Camera calibration is a straightforward application of lessons in this course. There was one additional method that I applied to properly calibrate the camera with the provided calibration images. Namely, I found that not all of the images had the same number of corners, i.e. some of the chessboards were cropped. So, I implemented a search function, as a set of nested if
statements, in order to find the correct number of corners for each images. A sample of that code is shown below.
# 9x6 corners
ret, corners = cv2.findChessboardCorners(gray, (9,6), None)
if ret is True:
objp = np.zeros((9*6,3), np.float32)
objp[:,:2] = np.mgrid[0:9,0:6].T.reshape(-1,2)
imgpoints.append(corners)
objpoints.append(objp)
if suppress is False:
print('9x6 corners found in image '+str(fidx))
else:
# 9x5 corners
ret, corners = cv2.findChessboardCorners(gray, (9,5), None)
if ret is True:
Even with this search, I was unable to get calibration points out of file 4. By visual inspection, it's not clear why one of these combinations is not sufficient.
There are two pairs of images demonstrating the camera calibration below.
It is very clear in the chessboard image, above, that the slightly curved lines have been straightened. It's not as apparent on the image of the road, but if one examines the left and right edges closely, the undistorted images shows less of the periphery, and the road sign on the right-hand side is a more natural shape. There are additional images in this repository, saved as output_images/undistorted*.png showing the rest of the undistort results.

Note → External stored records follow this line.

/-! `State.shiftBit` -/

@[simp] theorem State.shiftBit_cr (s : State) (m : Bool) : (s.shiftBit m).cr = s.cr := rfl
@[simp] theorem State.shiftBit_txb (s : State) (m : Bool) : (s.shiftBit m).txb = s.txb := rfl
@[simp] theorem State.shiftBit_txbFull (s : State) (m : Bool) : (s.shiftBit m).txbFull =
    s.txbFull := rfl
@[simp] theorem State.shiftBit_rxb (s : State) (m : Bool) : (s.shiftBit m).rxb = s.rxb := rfl
@[simp] theorem State.shiftBit_rxbFull (s : State) (m : Bool) : (s.shiftBit m).rxbFull =
    s.rxbFull := rfl
@[simp] theorem State.shiftBit_shr (s : State) (m : Bool) : (s.shiftBit m).shr =
    shiftIn s.cfg s.shr m := rfl
@[simp] theorem State.shiftBit_phase (s : State) (m : Bool) : (s.shiftBit m).phase = s.phase := rfl
@[simp] theorem State.shiftBit_bitcnt (s : State) (m : Bool) : (s.shiftBit m).bitcnt =
    s.bitcnt + 1 := rfl
@[simp] theorem State.shiftBit_presc (s : State) (m : Bool) : (s.shiftBit m).presc = s.presc := rfl
@[simp] theorem State.shiftBit_sck (s : State) (m : Bool) : (s.shiftBit m).sck =
    s.cfg.cpol := rfl
@[simp] theorem State.shiftBit_mosi (s : State) (m : Bool) : (s.shiftBit m).mosi =
    lineBit s.cfg (if s.cfg.cpha then s.shr else shiftIn s.cfg s.shr m) := rfl
@[simp] theorem State.shiftBit_clkEn (s : State) (m : Bool) : (s.shiftBit m).clkEn = s.clkEn := rfl
@[simp] theorem State.shiftBit_pinsRouted (s : State) (m : Bool) : (s.shiftBit m).pinsRouted =
    s.pinsRouted := rfl
@[simp] theorem State.shiftBit_faults (s : State) (m : Bool) : (s.shiftBit m).faults =
    s.faults := rfl
@[simp] theorem State.shiftBit_refused (s : State) (m : Bool) : (s.shiftBit m).refused =
    s.refused := rfl
@[simp] theorem State.shiftBit_cfg (s : State) (m : Bool) : (s.shiftBit m).cfg = s.cfg := rfl
@[simp] theorem State.shiftBit_inputs (s : State) (m : Bool) : (s.shiftBit m).inputs =
    s.inputs := rfl
@[simp] theorem State.shiftBit_output (s : State) (m : Bool) : (s.shiftBit m).output =
    s.output := rfl
@[simp] theorem State.shiftBit_draws (s : State) (m : Bool) : (s.shiftBit m).draws = s.draws := rfl

/-! `State.fillFrame` -/

@[simp] theorem State.fillFrame_cr (s : State) (r : Byte) : (s.fillFrame r).cr = s.cr := rfl
@[simp] theorem State.fillFrame_txb (s : State) (r : Byte) : (s.fillFrame r).txb = s.txb := rfl
@[simp] theorem State.fillFrame_txbFull (s : State) (r : Byte) : (s.fillFrame r).txbFull =
    s.txbFull := rfl
@[simp] theorem State.fillFrame_rxb (s : State) (r : Byte) : (s.fillFrame r).rxb = s.rxb := rfl
@[simp] theorem State.fillFrame_rxbFull (s : State) (r : Byte) : (s.fillFrame r).rxbFull =
    s.rxbFull := rfl
@[simp] theorem State.fillFrame_shr (s : State) (r : Byte) : (s.fillFrame r).shr = r := rfl
@[simp] theorem State.fillFrame_phase (s : State) (r : Byte) : (s.fillFrame r).phase =
    s.phase := rfl
@[simp] theorem State.fillFrame_bitcnt (s : State) (r : Byte) : (s.fillFrame r).bitcnt = 8 := rfl
@[simp] theorem State.fillFrame_presc (s : State) (r : Byte) : (s.fillFrame r).presc =
    s.presc := rfl
@[simp] theorem State.fillFrame_sck (s : State) (r : Byte) : (s.fillFrame r).sck =
    s.cfg.cpol := rfl
@[simp] theorem State.fillFrame_mosi (s : State) (r : Byte) : (s.fillFrame r).mosi =
    if s.cfg.cpha then lastBit s.cfg s.shr else s.mosi := rfl
@[simp] theorem State.fillFrame_clkEn (s : State) (r : Byte) : (s.fillFrame r).clkEn =
    s.clkEn := rfl
@[simp] theorem State.fillFrame_pinsRouted (s : State) (r : Byte) : (s.fillFrame r).pinsRouted =
    s.pinsRouted := rfl
@[simp] theorem State.fillFrame_faults (s : State) (r : Byte) : (s.fillFrame r).faults =
    s.faults := rfl
@[simp] theorem State.fillFrame_refused (s : State) (r : Byte) : (s.fillFrame r).refused =
    s.refused := rfl
@[simp] theorem State.fillFrame_cfg (s : State) (r : Byte) : (s.fillFrame r).cfg = s.cfg := rfl
@[simp] theorem State.fillFrame_inputs (s : State) (r : Byte) : (s.fillFrame r).inputs =
    s.inputs := rfl
@[simp] theorem State.fillFrame_output (s : State) (r : Byte) : (s.fillFrame r).output =
    s.output := rfl
@[simp] theorem State.fillFrame_draws (s : State) (r : Byte) : (s.fillFrame r).draws =
    s.draws := rfl

/-! `State.deliver` -/

@[simp] theorem State.deliver_cr (s : State) : (s.deliver).cr = s.cr := rfl
@[simp] theorem State.deliver_txb (s : State) : (s.deliver).txb = s.txb := rfl
@[simp] theorem State.deliver_txbFull (s : State) : (s.deliver).txbFull = s.txbFull := rfl
@[simp] theorem State.deliver_rxb (s : State) : (s.deliver).rxb =
    if !s.rxbFull || s.cfg.rxOverrun == .overwrite then s.shr else s.rxb := rfl
@[simp] theorem State.deliver_rxbFull (s : State) : (s.deliver).rxbFull = true := rfl
@[simp] theorem State.deliver_shr (s : State) : (s.deliver).shr = s.shr := rfl
@[simp] theorem State.deliver_phase (s : State) : (s.deliver).phase = s.phase := rfl
@[simp] theorem State.deliver_bitcnt (s : State) : (s.deliver).bitcnt = s.bitcnt := rfl
@[simp] theorem State.deliver_presc (s : State) : (s.deliver).presc = s.presc := rfl
@[simp] theorem State.deliver_sck (s : State) : (s.deliver).sck = s.sck := rfl
@[simp] theorem State.deliver_mosi (s : State) : (s.deliver).mosi = s.mosi := rfl
@[simp] theorem State.deliver_clkEn (s : State) : (s.deliver).clkEn = s.clkEn := rfl
@[simp] theorem State.deliver_pinsRouted (s : State) : (s.deliver).pinsRouted = s.pinsRouted := rfl
@[simp] theorem State.deliver_faults (s : State) : (s.deliver).faults = s.faults := rfl
@[simp] theorem State.deliver_refused (s : State) : (s.deliver).refused = s.refused := rfl
@[simp] theorem State.deliver_cfg (s : State) : (s.deliver).cfg = s.cfg := rfl
@[simp] theorem State.deliver_inputs (s : State) : (s.deliver).inputs = s.inputs := rfl
@[simp] theorem State.deliver_output (s : State) : (s.deliver).output = s.output := rfl
@[simp] theorem State.deliver_draws (s : State) : (s.deliver).draws = s.draws := rfl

For thresholding I combined three techniques: Sobel gradient threshold in the horizontal (x) direction, HLS threshold in the S-plane, and RGB thresholds around yellow and white colors. Each of the three results is represented by a different color in the composite images below. Red pixels are returned from the yellow or white RGB thresholding, green pixels are returned from the Sobel gradient thresholding, and blue pixels are from the HLS thresholding. The relevant code is broken into four functions: one for each threshold, and a combining function:
def threshold(src):
# Apply both Sobel (X) and HSL (S) thresholds
# on an image, take union of the two results
# Sobel value
sobel_binary = SobelX(src)
# S value
s_binary = HlsGrad(src)
# yellow and white values
color_binary = ColorFilt(src)
stack= np.dstack((255*color_binary, 255*sobel_binary, 255*s_binary))
return stack
def SobelX(src):
# Apply a Sobel gradient to an image
# keep only the pixels that lie within the thresholds
gray = cv2.cvtColor(src, cv2.COLOR_RGB2GRAY)

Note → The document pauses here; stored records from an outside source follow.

/-- Settles O52: the program's move is the read of `move_of_polling_clocked`, and a step of another
agent leaves the program where it stands. -/
theorem pollEndsWhereTheFlagHolds : Obligations.PollEndsWhereTheFlagHolds := by
  unfold Obligations.PollEndsWhereTheFlagHolds
  refine ⟨fun f b s h hsr hw hstage => ?_, fun f b z s t hsr hw hread => ?_⟩
  · have hstage : h.stage = .polling f b := hstage
    refine ⟨fun hc => ⟨_, _, move_of_polling_clocked hstage hsr hw hc, rfl, ?_, fun hf => ?_,
      fun hf => ?_⟩, fun hc => ⟨_, move_of_polling_unclocked hstage hc⟩, fun i t hi hexec => ?_,
      fun q hq => ?_⟩
    · split_ifs <;> rfl
    · rw [if_pos hf]; rfl
    · rw [if_neg hf]
    · cases hagent : i.agent with
      | host => exact absurd hagent hi
      | seq => exact .seq hagent hexec
      | env => exact .env hagent trivial hexec
    · obtain hmove | ⟨i, -, hplace, -⟩ := hq.place
      · cases hc : s.clkEn with
        | false => rw [move_of_polling_unclocked hstage hc] at hmove; cases hmove
        | true =>
          rw [move_of_polling_clocked hstage hsr hw hc] at hmove
          cases hmove
          by_cases hf : f.holds s = b
          · exact .inr ⟨hf, execRdSr_word hc, by rw [if_pos hf]; rfl, by rw [if_pos hf]⟩
          · exact .inl (if_neg hf)
      · exact .inl hplace
  · obtain ⟨-, -, rfl⟩ := execRdSr_next hread
    refine ⟨rfl, ?_⟩
    rw [State.withOutput_output, Output.value, pollEnds_srView hsr hw, beq_iff_eq]

/-- Settles O58: HW_LOAD needs ACTIVE and the other SEQ steps a frame; the poll reads TXE = 0. -/
theorem stagedByteWaitsWithoutActive : Obligations.StagedByteWaitsWithoutActive := by
  unfold Obligations.StagedByteWaitsWithoutActive
  intro s h hsr hw hactive hphase hfull hstage
  have hvain : StatusFlag.txe.holds s ≠ true := by simp [StatusFlag.holds, txe, hfull]
  obtain ⟨hclocked, hmoves⟩ := move_of_vain_poll hstage hsr hw hvain
  refine ⟨fun i t hi hexec => ?_, hclocked, fun g t hmove => ?_, not_final_of_polling hstage⟩
  · obtain ⟨-, hact, -⟩ := takes_seq_of_idle hphase hi (takes_of_next hexec)
    exact absurd (hactive.symm.trans hact) nofun
  · obtain ⟨rfl, o, rfl⟩ := hmoves g t hmove
    exact ⟨rfl, hactive, hphase, hfull, Bool.eq_false_iff.2 hvain, not_final_of_polling hstage⟩

/-- Settles O59: a quiet block has no SEQ step, and the poll reads RXNE = 0. -/
theorem unclockedByteNeverArrives : Obligations.UnclockedByteNeverArrives := by
  unfold Obligations.UnclockedByteNeverArrives
  intro s h hsr hw hquiet hempty hstage
  have hvain : StatusFlag.rxne.holds s ≠ true := by simp [StatusFlag.holds, rxne, hempty]
  obtain ⟨hclocked, hmoves⟩ := move_of_vain_poll hstage hsr hw hvain
  refine ⟨fun i t hi hexec => no_seq_of_quiet hquiet hi (takes_of_next hexec), hclocked,
    fun g t hmove => ?_, not_final_of_polling hstage⟩
  obtain ⟨rfl, o, rfl⟩ := hmoves g t hmove
  exact ⟨rfl, hquiet, hempty, hempty, not_final_of_polling hstage⟩

end Sys2Proof.Proofs

/-! ## A call, move by move

What the HOST's own move does at each position, and what the moves of the other agents do to the
elements that the table of driver states speaks of (spec/43_driver_sequences.md rules R202 to
R205). -/

namespace Sys2Proof.Machine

sobelx = cv2.Sobel(gray, cv2.CV_64F, 1, 0)
abs_sobelx = np.absolute(sobelx)
scaled_sobel = np.uint8(255*abs_sobelx/np.max(abs_sobelx))
sobel_binary = np.zeros_like(scaled_sobel)

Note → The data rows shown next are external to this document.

/-- Settles O32: each of the three steps is one evaluation, which gives its operand's count and puts it on the port. -/
theorem earlierStepsChangeNoCount : Obligations.EarlierStepsChangeNoCount := by
  unfold Obligations.EarlierStepsChangeNoCount
  intro i j s
  refine ⟨_, _, _, step_presentFirst_eq_evaluate j s, step_presentFirst_eq_evaluate i _, step_presentFirst_eq_evaluate i s, ?_⟩
  simp only [evaluate_given, evaluate_countAt, evaluate_givenAt, and_self]

/-- Settles O33: an operation gives its operand's count and changes nothing else. -/
theorem countDependsOnOperandOnly : Obligations.CountDependsOnOperandOnly := by
  unfold Obligations.CountDependsOnOperandOnly
  refine ⟨fun n m b s s' => ?_, fun n m w s s' => ?_, fun i j s => ?_, fun j s => ?_⟩
  · exact ⟨_, _, _, exec_lzc8 n b s, exec_lzc8 m b s', givenAt_give_eight s n _, givenAt_give_eight s' m _⟩
  · exact ⟨_, _, _, exec_lzc16 n w s, exec_lzc16 m w s', givenAt_give_sixteen s n _, givenAt_give_sixteen s' m _⟩
  · exact ⟨_, _, _, _, exec_eq_give j s, exec_eq_give i _, exec_eq_give i s, givenAt_give_givenOf i _, givenAt_give_givenOf i s⟩
  · exact ⟨_, exec_eq_give j s, ports8_give s _, ports16_give s _, countAt_give s _⟩

theorem evaluate_evaluate_same (s : State) (i : Instr) : (s.evaluate i).evaluate i = s.evaluate i := by
  cases i with
  | lzc8 n b => simp only [State.evaluate, State.hold, State.hold8, State.give, bankPut_bankPut_same]
  | lzc16 n w => simp only [State.evaluate, State.hold, State.hold16, State.give, bankPut_bankPut_same]

/-- Settles O36: giving the same count again, and holding the same operand again, leave the same state. -/
theorem repeatedEvaluationChangesNothing : Obligations.RepeatedEvaluationChangesNothing := by
  unfold Obligations.RepeatedEvaluationChangesNothing
  refine ⟨fun i s => ?_, fun i s => ?_⟩
  · exact ⟨_, exec_eq_give i s, exec_eq_give i _⟩
  · refine ⟨_, step_presentFirst_eq_evaluate i s, ?_⟩
    rw [step_presentFirst_eq_evaluate, evaluate_evaluate_same]

theorem bankPut_cons_of_lt {α : Type} {n k : Nat} (h : n < k) (z x : α) (rest : Bank α) :
    bankPut ((k, z) :: rest) n x = (n, x) :: (k, z) :: rest := if_pos h

theorem bankPut_cons_same {α : Type} (n : Nat) (z x : α) (rest : Bank α) :
    bankPut ((n, z) :: rest) n x = (n, x) :: rest := by
  simp [bankPut]

theorem bankPut_cons_of_gt {α : Type} {n k : Nat} (h : k < n) (z x : α) (rest : Bank α) :
    bankPut ((k, z) :: rest) n x = (k, z) :: bankPut rest n x := by
  simp [bankPut, h.not_gt, h.ne']

theorem bankPut_comm_of_lt {α : Type} (l : Bank α) {n m : Nat} (h : n < m) (x y : α) :
    bankPut (bankPut l n x) m y = bankPut (bankPut l m y) n x := by
  induction l with
  | nil => exact (bankPut_cons_of_gt h x y []).trans (bankPut_cons_of_lt h y x []).symm
  | cons q rest ih =>
    obtain ⟨k, z⟩ := q
    rcases lt_trichotomy m k with hm | rfl | hm
    · have hn : n < k := h.trans hm
      simp only [bankPut_cons_of_lt, bankPut_cons_of_gt, h, hm, hn]
    · simp only [bankPut_cons_same, bankPut_cons_of_lt, bankPut_cons_of_gt, h]
    · rcases lt_trichotomy n k with hn | rfl | hn
      · simp only [bankPut_cons_of_lt, bankPut_cons_of_gt, h, hm, hn]
      · simp only [bankPut_cons_same, bankPut_cons_of_gt, h]
      · simp only [bankPut_cons_of_gt, hm, hn, ih]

sobel_binary[(scaled_sobel > SobelX.thresh[0]) & (scaled_sobel <= SobelX.thresh[1])] = 1
return sobel_binary
def HlsGrad(src):
# Apply an HLS color transformation on an image
# keep only the pixels that lie within the thresholds in the S plane
hls = cv2.cvtColor(src, cv2.COLOR_RGB2HLS)
s = hls[:,:,2]
color_binary = np.zeros_like(s)
color_binary[(s > HlsGrad.s_thresh[0]) & (s <= HlsGrad.s_thresh[1])] = 1
return color_binary
def ColorFilt(src):
# Keep only the pixels that lie within the thresholds near yellow and white
color_binary = np.zeros_like(src[:,:,2])
color_binary[(((src[:,:,0] > ColorFilt.yellow[0][0]) & (src[:,:,0] < ColorFilt.yellow[0][1]))
&((src[:,:,1] > ColorFilt.yellow[1][0]) & (src[:,:,1] < ColorFilt.yellow[1][1]))
&((src[:,:,2] > ColorFilt.yellow[2][0]) & (src[:,:,2] < ColorFilt.yellow[2][1])))
|(((src[:,:,0] > ColorFilt.white[0][0]) & (src[:,:,0] < ColorFilt.white[0][1]))
&((src[:,:,1] > ColorFilt.white[1][0]) & (src[:,:,1] < ColorFilt.white[1][1]))
&((src[:,:,2] > ColorFilt.white[2][0]) & (src[:,:,2] < ColorFilt.white[2][1])))] = 1
return color_binary
All of the test images are in the /output_images folder, I show the one below that I find the most interesting. There are contributions from each of the three filtering methods apparent.
For perspective transformation, I assumed that a constant, x-symmetric trapezoid, mapped into a rectangle, would be my mapping. I used one of the test images that I judged, by eye, to have very straight lines, and iteratively moved the vertices of the trapezoid, until the resulting warped image showed straight lines.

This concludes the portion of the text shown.